The genes having 1.5-fold change and a p value less than 0.05 [p < 0.05 and FC ≥ 1.5 (|log2 FC| 0.58)] were chosen as top up- and down-regulated differentially expressed genes between the healthy and the affected (diseased) samples for all the datasets. The annotation of DEGs was done by the use of GeneAnnot database http://genecards.weizmann.ac.il/geneannot/index.shtml) that predicts the genes from GenBank (www.ncbi.nlm.nih.gov/genbank/), RefSeq (www.ncbi.nlm.nih.gov/refseq/) and Ensembl (http://www.ensembl.org/index.html) [49]. The common differentially expressed genes were found between the datasets of IBD and AS.

4.5 Functional Annotation and Pathway Analysis

Functional annotation of the differentially expressed genes was done using DAVID (https://david.ncifcrf.gov/) tool, which is a visualization and integrated discovery tool links the gene probe ID’s with the functional terms by employing a clustering algorithm to evaluate the genes at their functional level and helps in elucidating their pertinent biological significance [50, 51]. Further, Kyoto Encyclopaedia of the Genes and Genomes (KEGG), repertoire of the information related to the genomic, enzymatic and biological pathway related data was mined for advanced level characterization of the DEGs [52,53,54].

4.6 Network Analysis

Search tool for the retrieval of interacting genes (STRING) (http://string-db.org/), a curated universal database comprising the interaction data, was used to evaluate the protein–protein interactions (PPIs) [20] of the target DEGs in Homo sapiens. STRING database contains around 9.6 million proteins from more than 2000 organisms. STRING provides the evidence of protein–protein interactions from previously established known experimental, pathway, genomic, orthology and co-expression data, which are available from a number of online databases such as HPRD, MINT, DIP, BIND, KEGG, BioGRID, Reactome, IntAct, GO, SGD, EcoCyc, FlyBase, OMIM, and PubMed.

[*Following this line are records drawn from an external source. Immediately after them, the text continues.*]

-- ==== Sys2Proof/Proofs/StepInvariant.lean ====
section
/-! Every step of the machine keeps the invariant, and what no step changes (10_state.md R21, R26, R32). -/

namespace Sys2Proof.Laws

open Sys2Proof.Machine

/-- What no step changes, no host action changes. -/
theorem HostStep.fixed {s t : State} (h : HostStep s t) : Fixed s t := by
  cases h with
  | faulted f => exact ⟨rfl, rfl, rfl, rfl⟩
  | command _ _ hx => exact fixed_exec hx
  | operand k v => exact ⟨rfl, rfl, rfl, rfl⟩
  | answered d n => exact ⟨rfl, rfl, rfl, rfl⟩
  | stored hm =>
    unfold State.memWrite at hm
    split at hm <;> cases hm
    exact ⟨rfl, rfl, rfl, rfl⟩

theorem inv_setArg {s : State} (h : s.Inv) (k : Fin 6) (v : Word) : State.Inv { s with port := s.port.setArg k v } :=
  ⟨h.params, h.memory, h.faulted, h.busy, h.between, by simpa using h.results, h.cr, h.reserved, h.lawful, h.closing⟩

theorem inv_answer {s : State} (h : s.Inv) (d : Option Word) (n : Nat) : State.Inv { s with hostData := d, draws := n } :=
  ⟨h.params, h.memory, h.faulted, h.busy, h.between, h.results, h.cr, h.reserved, h.lawful, h.closing⟩

theorem inv_memWrite {s t : State} {a : Nat} {b : Byte} (h : s.Inv) (hm : s.memWrite a b = .next t) : t.Inv := by
  have hw := memoryWf_memWrite h.memory hm
  unfold State.memWrite at hm
  split at hm <;> cases hm
  exact ⟨h.params, hw, h.faulted, h.busy, h.between, h.results, h.cr, h.reserved, h.lawful, h.closing⟩

/-- Every host action keeps the invariant: one on a busy block starts no command. -/
theorem HostStep.inv {s t : State} (h : HostStep s t) (hs : s.Inv) : t.Inv := by
  cases h with
  | faulted f => exact inv_fault (Core.of_inv hs) f
  | command hf hb hx => exact inv_exec hs (inv_idle hs hf hb) hx
  | operand k v => exact inv_setArg hs k v
  | answered d n => exact inv_answer hs d n
  | stored hm => exact inv_memWrite hs hm

theorem inv_step {s t : State} (hs : s.Inv) (h : step s = .next t) : t.Inv := by
  cases step_next h with
  | waits ht => rw [ht]; exact hs
  | host _ ha => exact ha.inv (inv_hostIn hs _)
  | sequencer hf hl ho =>
    obtain ⟨u, hu, rfl⟩ := thenRun_next ho
    exact inv_run _ (inv_seqOp hs hf hl hu)

theorem fixed_step {s t : State} (h : step s = .next t) : Fixed s t := by
  cases step_next h with
  | waits ht => rw [ht]; exact Fixed.refl s
  | host _ ha => exact ⟨ha.fixed.params, ha.fixed.dcr, ha.fixed.admitted, ha.fixed.burst⟩
  | sequencer _ _ ho => exact fixed_take (fixed_thenRun ho fun _ hu => fixed_seqOp hu)

/-- Settles O38: whichever agent's step it is, the host's (`HostStep`) or the sequencer's (`inv_seqOp`, `inv_run`). -/
theorem stepKeepsInvariant : Obligations.StepKeepsInvariant := fun _ _ h =>
  have fixed := fixed_step h
  ⟨fun hs => inv_step hs h, fixed.params, fixed.dcr, fixed.admitted, fixed.burst⟩

end Sys2Proof.Laws
end

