-- ==== Sys2Proof/Proofs/MemoryWindow.lean ====
section
/-! The memory-mapped window (20_memory.md R64, R67, R80): which loads it answers, and with what. -/

namespace Sys2Proof.Laws

open Sys2Proof.Machine

/-- The loads that the window answers (R64, log 22). -/
theorem windowOk_iff {s : State} {a : Word} {w : Nat} : s.windowOk a w = true ↔
    s.mmapActive = true ∧ s.fsm = .idle ∧ w ∈ [1, 2, 4] ∧ s.params.memBase.toNat ≤ a.toNat ∧
      a.toNat + w ≤ s.params.memBase.toNat + s.params.size := by
  simp only [State.windowOk, State.inWindow, Bool.and_eq_true, Bool.or_eq_true, beq_iff_eq,
    decide_eq_true_eq, List.mem_cons, List.not_mem_nil, or_false, and_assoc, or_assoc]
  refine and_congr_right fun _ => and_congr_right fun _ => and_congr_right fun _ => and_congr_right fun h => ?_
  rw [State.windowOffset]
  omega

theorem windowLoad_answers {s : State} {a : Word} {w : Nat} (hf : s.fault = none) (h : s.windowOk a w = true) :
    hostAction (.windowLoad a w) s = .next { s with hostData := some (s.windowValue a w), draws := s.draws + 1 } := by
  simp [hostAction, windowLoad, not_faulted hf, h]

theorem windowLoad_faults {s : State} {a : Word} {w : Nat} (hf : s.fault = none) (h : s.windowOk a w = false) :
    hostAction (.windowLoad a w) s = .next (s.raiseFault .windowAccess) := by
  simp [hostAction, windowLoad, not_faulted hf, h]

theorem windowStore_faults {s : State} (a : Word) (w : Nat) (v : Word) (hf : s.fault = none) :
    hostAction (.windowStore a w v) s = .next (s.raiseFault .windowAccess) := by
  simp [hostAction, windowStore, not_faulted hf]

/-- A load inside the flash of an idle, mapped block is answered. -/
theorem windowLoad_inFlash {s : State} {a : Word} {o w : Nat} (hi : s.idle = true) (hm : s.mmapActive = true)
    (hw : w ∈ [1, 2, 4]) (ha : a.toNat = s.params.memBase.toNat + o) (ho : o + w ≤ s.params.size) :
    hostAction (.windowLoad a w) s = .next { s with hostData := some (s.windowValue a w), draws := s.draws + 1 } := by
  obtain ⟨hidle, -, hf⟩ := idle_facts hi
  exact windowLoad_answers hf (windowOk_iff.2 ⟨hm, hidle, hw, by omega, by omega⟩)

theorem windowOffset_of {s : State} {a : Word} {o : Nat} (ha : a.toNat = s.params.memBase.toNat + o) :
    s.windowOffset a = o := by
  simp [State.windowOffset, ha]

/-- While the reference device is mapped a load is the array's bytes, little-endian (R67). -/
theorem windowValue_mapped {s : State} {d : RefDev} {a : Word} {o w : Nat} (he : s.env = .reference d)
    (hc : d.cur = .mapped) (hw : w ≤ 4) (ha : a.toNat = s.params.memBase.toNat + o) :
    (s.windowValue a w).toNat = ((List.range w).map fun j => (d.arrayByte (o + j)).toNat * 2 ^ (8 * j)).sum := by
  simp only [State.windowValue, he, hc, if_true, windowOffset_of ha]
  exact (leLoad_toNat d.array o w hw).1

/-- A word cut to `w` bytes. -/
theorem and_sampleMask_lt (v : Word) {w : Nat} (hw : w ∈ [1, 2, 4]) : (v &&& sampleMask w).toNat < 2 ^ (8 * w) := by
  have mask_lt : ∀ w ∈ [1, 2, 4], (sampleMask w).toNat < 2 ^ (8 * w) := by decide
  rw [BitVec.toNat_and]
  exact Nat.and_lt_two_pow _ (mask_lt w hw)

/-- Under the envelope a load has some value of its width (R80 item 4). -/
theorem windowValue_envelope_lt {s : State} (a : Word) {w : Nat} (he : s.env = .envelope) (hw : w ∈ [1, 2, 4]) :
    (s.windowValue a w).toNat < 2 ^ (8 * w) := by
  simp only [State.windowValue, he]
  exact and_sampleMask_lt _ hw

/-- Settles O42: `windowOk_iff` divides the loads into those the window answers and those that fault. -/
theorem windowAccesses : Obligations.WindowAccesses := by
  refine ⟨?_, ?_, ?_⟩
  · intro s d a o w hi hm he hc hw ha ho
    have width_le : ∀ w ∈ [1, 2, 4], w ≤ 4 := by decide
    exact ⟨_, windowLoad_inFlash hi hm hw ha ho, windowValue_mapped he hc (width_le w hw) ha⟩
  · intro s a o w hi hm he hw ha ho
    exact ⟨_, windowLoad_inFlash hi hm hw ha ho, windowValue_envelope_lt a he hw⟩
  · intro s a v w hf
    refine ⟨fun hbad => windowLoad_faults hf ?_, windowStore_faults a w v hf⟩
    rw [Bool.eq_false_iff, ne_eq, windowOk_iff]
    rintro ⟨hm, hidle, hw, hlow, hhigh⟩
    rcases hbad with h | h | h | h | h
    · rw [hm] at h; cases h
    · exact h hidle
    · omega
    · omega
    · exact h hw

end Sys2Proof.Laws
end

To evaluate the topological properties such as nodes, edges, closeness centrality, clustering coefficient, eccentricity, betweenness centrality, stress, degree, neighbourhood connectivity, number of directed edges, radiality and topological coefficient was determined for the visualization and analysis of the network using Cytoscape that aids in understanding the structure and underlying mechanisms of the network [21]. Figure 1 shows the pictorial representation of the workflow of the in silico transcriptional, pathway, and network analysis of IBD and AS datasets used in the present study.